Supplied material START

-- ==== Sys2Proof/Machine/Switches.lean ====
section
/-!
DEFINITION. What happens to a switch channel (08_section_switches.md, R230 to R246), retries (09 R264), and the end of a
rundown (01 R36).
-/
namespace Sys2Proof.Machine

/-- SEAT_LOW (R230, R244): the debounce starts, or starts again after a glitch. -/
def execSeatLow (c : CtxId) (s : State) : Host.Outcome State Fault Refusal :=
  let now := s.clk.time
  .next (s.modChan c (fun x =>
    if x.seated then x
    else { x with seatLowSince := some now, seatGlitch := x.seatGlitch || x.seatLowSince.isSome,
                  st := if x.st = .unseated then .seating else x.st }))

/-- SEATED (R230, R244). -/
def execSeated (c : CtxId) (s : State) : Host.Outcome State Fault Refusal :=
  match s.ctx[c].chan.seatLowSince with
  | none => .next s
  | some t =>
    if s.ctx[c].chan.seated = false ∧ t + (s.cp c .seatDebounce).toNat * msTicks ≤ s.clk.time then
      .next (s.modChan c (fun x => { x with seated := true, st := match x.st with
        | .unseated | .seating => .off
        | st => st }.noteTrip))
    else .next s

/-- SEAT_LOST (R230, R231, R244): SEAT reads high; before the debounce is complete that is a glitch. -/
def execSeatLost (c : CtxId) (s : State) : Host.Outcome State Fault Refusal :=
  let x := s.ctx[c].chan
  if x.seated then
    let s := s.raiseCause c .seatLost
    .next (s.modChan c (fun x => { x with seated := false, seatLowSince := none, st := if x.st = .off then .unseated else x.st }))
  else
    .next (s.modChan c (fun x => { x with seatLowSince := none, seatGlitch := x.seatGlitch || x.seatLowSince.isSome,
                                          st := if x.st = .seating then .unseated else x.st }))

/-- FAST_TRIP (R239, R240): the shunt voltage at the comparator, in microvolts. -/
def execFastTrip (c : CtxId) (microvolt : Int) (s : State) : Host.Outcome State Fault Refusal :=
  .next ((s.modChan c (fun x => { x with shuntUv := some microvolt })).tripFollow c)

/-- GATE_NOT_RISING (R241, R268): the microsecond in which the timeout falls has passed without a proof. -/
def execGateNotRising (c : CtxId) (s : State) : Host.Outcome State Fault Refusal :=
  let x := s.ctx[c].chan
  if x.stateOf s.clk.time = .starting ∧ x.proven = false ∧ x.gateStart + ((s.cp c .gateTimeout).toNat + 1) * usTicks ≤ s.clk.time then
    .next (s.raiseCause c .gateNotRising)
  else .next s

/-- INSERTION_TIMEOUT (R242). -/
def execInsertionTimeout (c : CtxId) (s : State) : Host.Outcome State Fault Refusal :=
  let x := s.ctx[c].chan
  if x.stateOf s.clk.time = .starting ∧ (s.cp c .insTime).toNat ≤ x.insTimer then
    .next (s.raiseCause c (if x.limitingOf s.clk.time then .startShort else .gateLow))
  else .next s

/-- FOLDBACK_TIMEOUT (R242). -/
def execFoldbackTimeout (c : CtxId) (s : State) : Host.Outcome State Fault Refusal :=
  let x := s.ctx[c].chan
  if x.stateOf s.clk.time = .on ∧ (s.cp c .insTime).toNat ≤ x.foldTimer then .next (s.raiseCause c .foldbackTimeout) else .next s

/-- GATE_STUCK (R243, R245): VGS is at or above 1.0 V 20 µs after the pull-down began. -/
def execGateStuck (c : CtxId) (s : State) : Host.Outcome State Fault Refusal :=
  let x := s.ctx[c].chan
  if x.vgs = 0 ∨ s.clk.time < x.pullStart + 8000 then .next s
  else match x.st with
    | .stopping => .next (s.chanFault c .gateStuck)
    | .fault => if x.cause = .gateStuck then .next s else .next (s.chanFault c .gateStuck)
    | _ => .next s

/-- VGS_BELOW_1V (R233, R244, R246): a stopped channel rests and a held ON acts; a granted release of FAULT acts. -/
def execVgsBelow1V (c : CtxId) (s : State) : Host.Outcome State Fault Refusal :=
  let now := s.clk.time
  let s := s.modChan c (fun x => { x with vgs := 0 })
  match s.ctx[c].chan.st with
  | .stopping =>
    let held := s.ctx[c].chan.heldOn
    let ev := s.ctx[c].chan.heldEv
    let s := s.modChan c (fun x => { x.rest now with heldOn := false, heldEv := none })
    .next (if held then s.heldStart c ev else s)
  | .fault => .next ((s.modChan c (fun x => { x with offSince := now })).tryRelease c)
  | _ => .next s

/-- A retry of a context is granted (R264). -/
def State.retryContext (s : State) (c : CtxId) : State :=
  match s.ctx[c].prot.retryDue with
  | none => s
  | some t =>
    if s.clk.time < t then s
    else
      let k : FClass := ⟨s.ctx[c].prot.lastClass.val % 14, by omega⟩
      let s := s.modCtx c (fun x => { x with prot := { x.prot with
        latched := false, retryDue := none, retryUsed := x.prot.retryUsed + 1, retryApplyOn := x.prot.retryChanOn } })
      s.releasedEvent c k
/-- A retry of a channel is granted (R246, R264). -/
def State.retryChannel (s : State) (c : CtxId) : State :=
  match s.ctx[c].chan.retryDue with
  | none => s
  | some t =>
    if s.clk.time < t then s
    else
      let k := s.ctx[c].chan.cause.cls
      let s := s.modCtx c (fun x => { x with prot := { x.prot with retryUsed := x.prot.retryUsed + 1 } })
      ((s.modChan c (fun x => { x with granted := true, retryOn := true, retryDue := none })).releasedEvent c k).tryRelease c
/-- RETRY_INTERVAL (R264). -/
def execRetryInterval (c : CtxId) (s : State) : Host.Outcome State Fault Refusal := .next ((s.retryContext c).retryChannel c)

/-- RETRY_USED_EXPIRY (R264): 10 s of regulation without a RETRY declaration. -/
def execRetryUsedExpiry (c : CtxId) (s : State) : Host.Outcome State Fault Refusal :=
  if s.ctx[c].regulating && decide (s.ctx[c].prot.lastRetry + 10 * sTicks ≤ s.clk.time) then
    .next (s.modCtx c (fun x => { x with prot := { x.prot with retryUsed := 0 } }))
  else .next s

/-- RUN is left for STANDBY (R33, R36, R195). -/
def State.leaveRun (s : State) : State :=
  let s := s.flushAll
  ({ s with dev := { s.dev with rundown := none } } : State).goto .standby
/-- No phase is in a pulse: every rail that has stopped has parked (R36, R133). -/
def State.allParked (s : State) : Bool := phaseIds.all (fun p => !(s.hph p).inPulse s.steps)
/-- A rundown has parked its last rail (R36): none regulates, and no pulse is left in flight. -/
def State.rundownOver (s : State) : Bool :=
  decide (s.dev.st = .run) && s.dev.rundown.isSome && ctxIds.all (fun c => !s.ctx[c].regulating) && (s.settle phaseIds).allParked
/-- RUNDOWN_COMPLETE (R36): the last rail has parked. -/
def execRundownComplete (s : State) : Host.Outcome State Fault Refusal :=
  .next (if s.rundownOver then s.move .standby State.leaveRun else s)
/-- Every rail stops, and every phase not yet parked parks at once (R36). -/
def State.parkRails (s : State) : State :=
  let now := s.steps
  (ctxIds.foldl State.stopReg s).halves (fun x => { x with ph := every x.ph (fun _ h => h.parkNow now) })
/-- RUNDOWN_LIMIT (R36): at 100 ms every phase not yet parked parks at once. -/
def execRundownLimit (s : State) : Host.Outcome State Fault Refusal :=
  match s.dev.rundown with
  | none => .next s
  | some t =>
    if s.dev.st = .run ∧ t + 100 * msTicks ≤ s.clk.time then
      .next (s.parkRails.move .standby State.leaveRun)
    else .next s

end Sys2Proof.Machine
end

Supplied material END
Supplied material START

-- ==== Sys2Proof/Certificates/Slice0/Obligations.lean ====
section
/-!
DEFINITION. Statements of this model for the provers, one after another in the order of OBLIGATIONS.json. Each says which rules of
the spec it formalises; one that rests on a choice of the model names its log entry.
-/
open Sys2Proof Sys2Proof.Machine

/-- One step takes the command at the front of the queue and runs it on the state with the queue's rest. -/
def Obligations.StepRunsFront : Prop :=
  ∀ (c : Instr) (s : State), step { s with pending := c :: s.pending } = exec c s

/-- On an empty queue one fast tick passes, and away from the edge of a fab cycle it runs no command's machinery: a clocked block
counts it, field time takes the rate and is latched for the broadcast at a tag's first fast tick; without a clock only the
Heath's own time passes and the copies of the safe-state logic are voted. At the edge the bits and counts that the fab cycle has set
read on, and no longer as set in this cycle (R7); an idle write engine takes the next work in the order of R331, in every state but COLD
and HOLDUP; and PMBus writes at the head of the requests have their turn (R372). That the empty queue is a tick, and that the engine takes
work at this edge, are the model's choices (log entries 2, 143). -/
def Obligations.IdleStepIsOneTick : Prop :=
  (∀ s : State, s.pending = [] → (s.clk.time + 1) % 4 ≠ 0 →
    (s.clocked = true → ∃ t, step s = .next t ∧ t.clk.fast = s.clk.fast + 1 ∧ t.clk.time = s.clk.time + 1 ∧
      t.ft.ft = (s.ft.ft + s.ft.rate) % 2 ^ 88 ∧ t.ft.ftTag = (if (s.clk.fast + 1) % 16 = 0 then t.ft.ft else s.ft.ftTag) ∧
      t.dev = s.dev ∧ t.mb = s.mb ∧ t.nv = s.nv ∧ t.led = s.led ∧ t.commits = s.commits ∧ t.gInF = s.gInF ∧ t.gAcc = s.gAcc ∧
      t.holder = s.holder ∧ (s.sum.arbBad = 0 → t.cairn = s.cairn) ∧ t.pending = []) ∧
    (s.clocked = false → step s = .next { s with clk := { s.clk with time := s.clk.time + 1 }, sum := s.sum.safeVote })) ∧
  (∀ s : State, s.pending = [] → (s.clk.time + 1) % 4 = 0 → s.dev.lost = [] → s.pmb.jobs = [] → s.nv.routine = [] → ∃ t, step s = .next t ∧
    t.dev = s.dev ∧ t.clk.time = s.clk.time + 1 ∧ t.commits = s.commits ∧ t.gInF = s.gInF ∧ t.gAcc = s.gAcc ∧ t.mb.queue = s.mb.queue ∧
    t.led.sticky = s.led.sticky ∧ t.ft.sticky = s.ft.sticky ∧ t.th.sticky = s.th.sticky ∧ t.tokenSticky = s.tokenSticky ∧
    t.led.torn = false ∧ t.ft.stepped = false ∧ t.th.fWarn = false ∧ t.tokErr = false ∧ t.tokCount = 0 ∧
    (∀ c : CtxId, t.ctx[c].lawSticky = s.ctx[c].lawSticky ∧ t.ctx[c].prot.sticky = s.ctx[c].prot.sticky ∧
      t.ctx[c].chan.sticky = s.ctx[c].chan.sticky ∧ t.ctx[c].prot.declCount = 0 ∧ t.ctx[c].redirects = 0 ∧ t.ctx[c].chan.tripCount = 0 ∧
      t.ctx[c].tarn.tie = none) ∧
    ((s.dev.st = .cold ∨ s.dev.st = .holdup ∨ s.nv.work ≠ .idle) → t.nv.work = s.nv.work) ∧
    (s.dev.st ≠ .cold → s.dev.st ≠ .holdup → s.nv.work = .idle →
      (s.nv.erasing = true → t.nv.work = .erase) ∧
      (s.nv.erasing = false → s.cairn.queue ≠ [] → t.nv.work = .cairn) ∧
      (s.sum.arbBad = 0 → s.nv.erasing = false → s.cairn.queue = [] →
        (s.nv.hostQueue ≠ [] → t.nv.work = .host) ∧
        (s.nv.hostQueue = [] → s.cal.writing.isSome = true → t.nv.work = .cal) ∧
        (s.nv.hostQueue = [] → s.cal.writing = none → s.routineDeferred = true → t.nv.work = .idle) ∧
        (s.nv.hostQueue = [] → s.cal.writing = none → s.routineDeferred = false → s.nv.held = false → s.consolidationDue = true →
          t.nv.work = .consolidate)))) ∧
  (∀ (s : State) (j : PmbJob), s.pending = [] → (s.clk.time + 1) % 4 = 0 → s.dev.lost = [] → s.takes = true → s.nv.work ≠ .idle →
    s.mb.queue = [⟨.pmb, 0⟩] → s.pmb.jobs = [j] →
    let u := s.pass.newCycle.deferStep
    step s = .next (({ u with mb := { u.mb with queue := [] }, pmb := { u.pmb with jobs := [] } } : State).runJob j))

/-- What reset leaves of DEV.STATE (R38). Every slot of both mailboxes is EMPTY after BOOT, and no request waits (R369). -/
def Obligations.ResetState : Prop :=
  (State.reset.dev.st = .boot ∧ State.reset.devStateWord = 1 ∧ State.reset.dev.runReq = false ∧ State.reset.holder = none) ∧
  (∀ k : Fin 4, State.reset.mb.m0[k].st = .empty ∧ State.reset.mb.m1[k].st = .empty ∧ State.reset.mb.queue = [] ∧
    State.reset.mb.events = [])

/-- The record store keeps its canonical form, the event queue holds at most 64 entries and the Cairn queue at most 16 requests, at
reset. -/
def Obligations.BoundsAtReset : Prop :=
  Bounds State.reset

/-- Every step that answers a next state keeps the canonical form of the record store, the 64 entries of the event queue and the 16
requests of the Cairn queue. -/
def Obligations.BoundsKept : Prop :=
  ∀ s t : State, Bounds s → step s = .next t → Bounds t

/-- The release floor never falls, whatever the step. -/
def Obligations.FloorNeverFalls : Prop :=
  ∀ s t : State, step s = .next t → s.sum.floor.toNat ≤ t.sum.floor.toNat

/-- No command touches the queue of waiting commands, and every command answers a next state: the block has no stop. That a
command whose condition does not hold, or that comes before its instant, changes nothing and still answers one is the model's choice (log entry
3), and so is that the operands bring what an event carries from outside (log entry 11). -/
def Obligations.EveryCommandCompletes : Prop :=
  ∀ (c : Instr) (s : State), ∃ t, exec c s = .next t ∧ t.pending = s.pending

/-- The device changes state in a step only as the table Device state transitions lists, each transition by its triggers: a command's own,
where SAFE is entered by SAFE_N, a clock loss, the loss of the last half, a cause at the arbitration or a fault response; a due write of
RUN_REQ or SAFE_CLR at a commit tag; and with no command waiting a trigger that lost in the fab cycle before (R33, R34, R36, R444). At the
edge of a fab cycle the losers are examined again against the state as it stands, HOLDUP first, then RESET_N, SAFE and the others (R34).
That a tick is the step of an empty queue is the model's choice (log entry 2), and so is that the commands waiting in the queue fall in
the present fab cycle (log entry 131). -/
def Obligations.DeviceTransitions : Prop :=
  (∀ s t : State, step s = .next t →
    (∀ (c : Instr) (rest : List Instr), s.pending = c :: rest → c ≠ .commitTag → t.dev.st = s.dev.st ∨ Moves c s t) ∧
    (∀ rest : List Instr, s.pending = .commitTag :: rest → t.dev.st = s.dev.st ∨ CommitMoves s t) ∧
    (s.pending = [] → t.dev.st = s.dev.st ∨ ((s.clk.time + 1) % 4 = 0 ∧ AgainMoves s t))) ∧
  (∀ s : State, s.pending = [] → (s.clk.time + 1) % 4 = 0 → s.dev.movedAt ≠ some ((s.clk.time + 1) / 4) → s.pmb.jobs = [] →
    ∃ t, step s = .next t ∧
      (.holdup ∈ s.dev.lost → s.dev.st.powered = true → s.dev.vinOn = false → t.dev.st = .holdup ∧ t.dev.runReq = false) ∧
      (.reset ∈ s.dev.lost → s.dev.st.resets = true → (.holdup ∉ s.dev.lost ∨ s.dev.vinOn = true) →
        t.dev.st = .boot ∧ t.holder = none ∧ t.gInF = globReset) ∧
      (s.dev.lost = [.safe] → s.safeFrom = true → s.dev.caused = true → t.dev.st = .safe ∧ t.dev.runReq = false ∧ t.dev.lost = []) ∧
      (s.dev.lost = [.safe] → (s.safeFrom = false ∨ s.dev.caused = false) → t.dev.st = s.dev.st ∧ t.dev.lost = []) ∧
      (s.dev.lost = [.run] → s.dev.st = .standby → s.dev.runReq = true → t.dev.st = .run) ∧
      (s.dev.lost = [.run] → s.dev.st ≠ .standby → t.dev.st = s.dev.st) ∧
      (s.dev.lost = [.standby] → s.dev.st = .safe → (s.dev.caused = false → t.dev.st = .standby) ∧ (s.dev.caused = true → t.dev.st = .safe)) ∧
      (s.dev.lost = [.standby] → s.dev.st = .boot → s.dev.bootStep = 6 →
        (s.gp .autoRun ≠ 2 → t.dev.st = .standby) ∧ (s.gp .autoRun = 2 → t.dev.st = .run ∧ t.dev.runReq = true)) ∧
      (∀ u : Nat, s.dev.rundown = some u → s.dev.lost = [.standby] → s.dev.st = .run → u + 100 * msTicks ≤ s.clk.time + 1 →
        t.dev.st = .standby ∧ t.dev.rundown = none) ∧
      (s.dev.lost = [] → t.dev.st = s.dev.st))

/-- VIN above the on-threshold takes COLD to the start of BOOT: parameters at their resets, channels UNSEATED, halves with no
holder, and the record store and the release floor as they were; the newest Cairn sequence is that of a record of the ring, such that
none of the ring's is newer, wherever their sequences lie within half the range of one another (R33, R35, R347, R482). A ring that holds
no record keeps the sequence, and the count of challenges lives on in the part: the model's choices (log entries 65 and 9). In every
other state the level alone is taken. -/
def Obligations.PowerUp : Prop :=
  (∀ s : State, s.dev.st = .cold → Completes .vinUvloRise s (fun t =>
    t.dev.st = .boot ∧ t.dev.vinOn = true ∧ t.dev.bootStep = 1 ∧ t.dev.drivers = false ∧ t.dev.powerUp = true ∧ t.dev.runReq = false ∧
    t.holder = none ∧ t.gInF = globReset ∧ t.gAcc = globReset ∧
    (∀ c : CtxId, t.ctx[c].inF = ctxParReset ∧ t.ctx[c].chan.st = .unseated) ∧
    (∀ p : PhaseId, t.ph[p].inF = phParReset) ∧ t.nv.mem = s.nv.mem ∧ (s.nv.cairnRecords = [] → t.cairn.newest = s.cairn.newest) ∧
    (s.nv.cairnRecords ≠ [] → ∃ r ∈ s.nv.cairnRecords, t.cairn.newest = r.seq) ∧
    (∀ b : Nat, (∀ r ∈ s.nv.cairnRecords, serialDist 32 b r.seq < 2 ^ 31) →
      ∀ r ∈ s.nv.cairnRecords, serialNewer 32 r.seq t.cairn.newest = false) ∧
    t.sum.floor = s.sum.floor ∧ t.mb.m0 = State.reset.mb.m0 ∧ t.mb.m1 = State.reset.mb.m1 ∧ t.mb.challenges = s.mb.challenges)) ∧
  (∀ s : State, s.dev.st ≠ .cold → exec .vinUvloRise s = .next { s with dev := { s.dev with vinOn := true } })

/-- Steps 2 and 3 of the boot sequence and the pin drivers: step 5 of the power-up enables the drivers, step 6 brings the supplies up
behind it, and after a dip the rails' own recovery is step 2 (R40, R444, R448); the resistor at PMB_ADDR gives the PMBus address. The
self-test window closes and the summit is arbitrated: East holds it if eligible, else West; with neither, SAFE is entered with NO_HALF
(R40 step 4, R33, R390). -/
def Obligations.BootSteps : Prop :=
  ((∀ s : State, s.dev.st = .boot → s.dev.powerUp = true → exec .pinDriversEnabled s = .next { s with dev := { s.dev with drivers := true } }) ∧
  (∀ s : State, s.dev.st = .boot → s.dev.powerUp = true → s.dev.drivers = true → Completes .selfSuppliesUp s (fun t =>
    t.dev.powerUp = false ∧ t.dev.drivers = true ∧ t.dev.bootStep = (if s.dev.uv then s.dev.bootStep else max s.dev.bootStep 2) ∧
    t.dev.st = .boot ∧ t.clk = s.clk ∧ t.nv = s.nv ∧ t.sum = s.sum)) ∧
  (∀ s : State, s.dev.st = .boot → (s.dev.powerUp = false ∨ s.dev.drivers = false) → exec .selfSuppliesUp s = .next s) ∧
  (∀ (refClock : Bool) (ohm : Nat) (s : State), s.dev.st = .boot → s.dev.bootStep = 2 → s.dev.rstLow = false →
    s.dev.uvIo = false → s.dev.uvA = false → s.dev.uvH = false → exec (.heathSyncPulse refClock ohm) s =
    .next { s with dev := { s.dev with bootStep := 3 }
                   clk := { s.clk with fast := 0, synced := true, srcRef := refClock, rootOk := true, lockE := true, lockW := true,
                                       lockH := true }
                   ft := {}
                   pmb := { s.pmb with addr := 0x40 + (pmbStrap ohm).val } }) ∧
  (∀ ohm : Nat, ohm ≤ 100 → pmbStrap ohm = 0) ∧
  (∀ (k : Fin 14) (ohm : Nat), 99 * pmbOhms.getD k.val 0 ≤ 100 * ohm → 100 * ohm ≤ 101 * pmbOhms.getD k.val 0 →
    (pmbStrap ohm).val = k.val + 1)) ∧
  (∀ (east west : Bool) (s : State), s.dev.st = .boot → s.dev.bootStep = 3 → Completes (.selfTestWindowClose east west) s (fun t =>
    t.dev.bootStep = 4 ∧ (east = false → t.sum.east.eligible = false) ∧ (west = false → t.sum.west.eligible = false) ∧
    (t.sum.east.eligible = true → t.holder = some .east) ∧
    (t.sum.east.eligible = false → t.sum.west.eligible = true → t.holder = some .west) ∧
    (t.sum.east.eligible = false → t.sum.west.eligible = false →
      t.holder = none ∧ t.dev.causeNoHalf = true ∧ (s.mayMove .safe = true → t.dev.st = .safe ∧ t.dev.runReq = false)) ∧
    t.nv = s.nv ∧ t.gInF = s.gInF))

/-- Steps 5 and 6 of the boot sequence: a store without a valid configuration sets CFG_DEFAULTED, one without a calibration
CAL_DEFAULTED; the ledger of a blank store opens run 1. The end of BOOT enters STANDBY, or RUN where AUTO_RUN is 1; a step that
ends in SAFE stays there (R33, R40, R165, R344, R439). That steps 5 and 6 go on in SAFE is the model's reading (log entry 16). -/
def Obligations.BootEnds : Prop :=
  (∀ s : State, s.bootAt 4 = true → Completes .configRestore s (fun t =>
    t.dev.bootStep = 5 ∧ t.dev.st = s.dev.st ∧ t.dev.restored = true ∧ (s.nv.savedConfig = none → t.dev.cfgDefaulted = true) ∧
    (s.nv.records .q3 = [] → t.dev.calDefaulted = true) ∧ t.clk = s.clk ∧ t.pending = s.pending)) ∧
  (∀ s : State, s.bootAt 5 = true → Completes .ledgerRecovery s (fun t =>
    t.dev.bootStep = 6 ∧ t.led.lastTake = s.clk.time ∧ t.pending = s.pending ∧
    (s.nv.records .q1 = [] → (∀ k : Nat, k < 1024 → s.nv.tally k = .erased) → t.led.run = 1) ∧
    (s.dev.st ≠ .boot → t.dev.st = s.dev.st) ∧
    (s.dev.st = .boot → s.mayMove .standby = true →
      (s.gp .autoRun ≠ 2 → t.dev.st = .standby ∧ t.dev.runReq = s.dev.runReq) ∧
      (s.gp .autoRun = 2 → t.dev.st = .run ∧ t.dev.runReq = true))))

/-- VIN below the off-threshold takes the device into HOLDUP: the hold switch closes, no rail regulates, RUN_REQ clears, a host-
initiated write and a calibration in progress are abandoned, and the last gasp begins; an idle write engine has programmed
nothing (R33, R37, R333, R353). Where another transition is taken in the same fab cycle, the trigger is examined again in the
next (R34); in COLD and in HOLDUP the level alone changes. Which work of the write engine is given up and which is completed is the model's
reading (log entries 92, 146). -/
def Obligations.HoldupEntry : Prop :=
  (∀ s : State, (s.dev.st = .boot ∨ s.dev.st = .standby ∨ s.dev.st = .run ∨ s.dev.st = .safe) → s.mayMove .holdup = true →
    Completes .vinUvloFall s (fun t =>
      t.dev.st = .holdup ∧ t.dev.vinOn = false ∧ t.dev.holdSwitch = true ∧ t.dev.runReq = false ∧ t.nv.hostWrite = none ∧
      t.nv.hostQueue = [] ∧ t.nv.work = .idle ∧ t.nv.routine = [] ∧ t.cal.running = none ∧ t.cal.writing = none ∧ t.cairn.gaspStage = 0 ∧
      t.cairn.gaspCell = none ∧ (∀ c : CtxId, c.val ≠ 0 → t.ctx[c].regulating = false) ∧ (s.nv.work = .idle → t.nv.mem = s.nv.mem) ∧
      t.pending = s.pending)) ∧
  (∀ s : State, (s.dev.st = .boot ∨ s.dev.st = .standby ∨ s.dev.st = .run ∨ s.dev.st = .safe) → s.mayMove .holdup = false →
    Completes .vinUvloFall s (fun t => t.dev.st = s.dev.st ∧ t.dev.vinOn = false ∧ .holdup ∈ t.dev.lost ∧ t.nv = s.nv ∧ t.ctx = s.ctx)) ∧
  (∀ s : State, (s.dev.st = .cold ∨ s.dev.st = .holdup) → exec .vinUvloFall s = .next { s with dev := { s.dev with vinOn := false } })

Supplied material END

> Work instruction
Each line in the entries above, starting at the line with "-- ==== Sys2Proof/Machine/Switches.lean" and ending at the line with "seatLowSince := none, seatGlitch", is to be printed exactly, and only those lines.

> Your response
-- ==== Sys2Proof/Machine/Switches.lean ====
section
/-!
DEFINITION. What happens to a switch channel (08_section_switches.md, R230 to R246), retries (09 R264), and the end of a
rundown (01 R36).
-/
namespace Sys2Proof.Machine

/-- SEAT_LOW (R230, R244): the debounce starts, or starts again after a glitch. -/
def execSeatLow (c : CtxId) (s : State) : Host.Outcome State Fault Refusal :=
  let now := s.clk.time
  .next (s.modChan c (fun x =>
    if x.seated then x
    else { x with seatLowSince := some now, seatGlitch := x.seatGlitch || x.seatLowSince.isSome,
                  st := if x.st = .unseated then .seating else x.st }))

/-- SEATED (R230, R244). -/
def execSeated (c : CtxId) (s : State) : Host.Outcome State Fault Refusal :=
  match s.ctx[c].chan.seatLowSince with
  | none => .next s
  | some t =>
    if s.ctx[c].chan.seated = false ∧ t + (s.cp c .seatDebounce).toNat * msTicks ≤ s.clk.time then
      .next (s.modChan c (fun x => { x with seated := true, st := match x.st with
        | .unseated | .seating => .off
        | st => st }.noteTrip))
    else .next s

/-- SEAT_LOST (R230, R231, R244): SEAT reads high; before the debounce is complete that is a glitch. -/
def execSeatLost (c : CtxId) (s : State) : Host.Outcome State Fault Refusal :=
  let x := s.ctx[c].chan
  if x.seated then
    let s := s.raiseCause c .seatLost
    .next (s.modChan c (fun x => { x with seated := false, seatLowSince := none, st := if x.st = .off then .unseated else x.st }))
  else
    .next (s.modChan c (fun x => { x with seatLowSince := none, seatGlitch := x.seatGlitch || x.seatLowSince.isSome,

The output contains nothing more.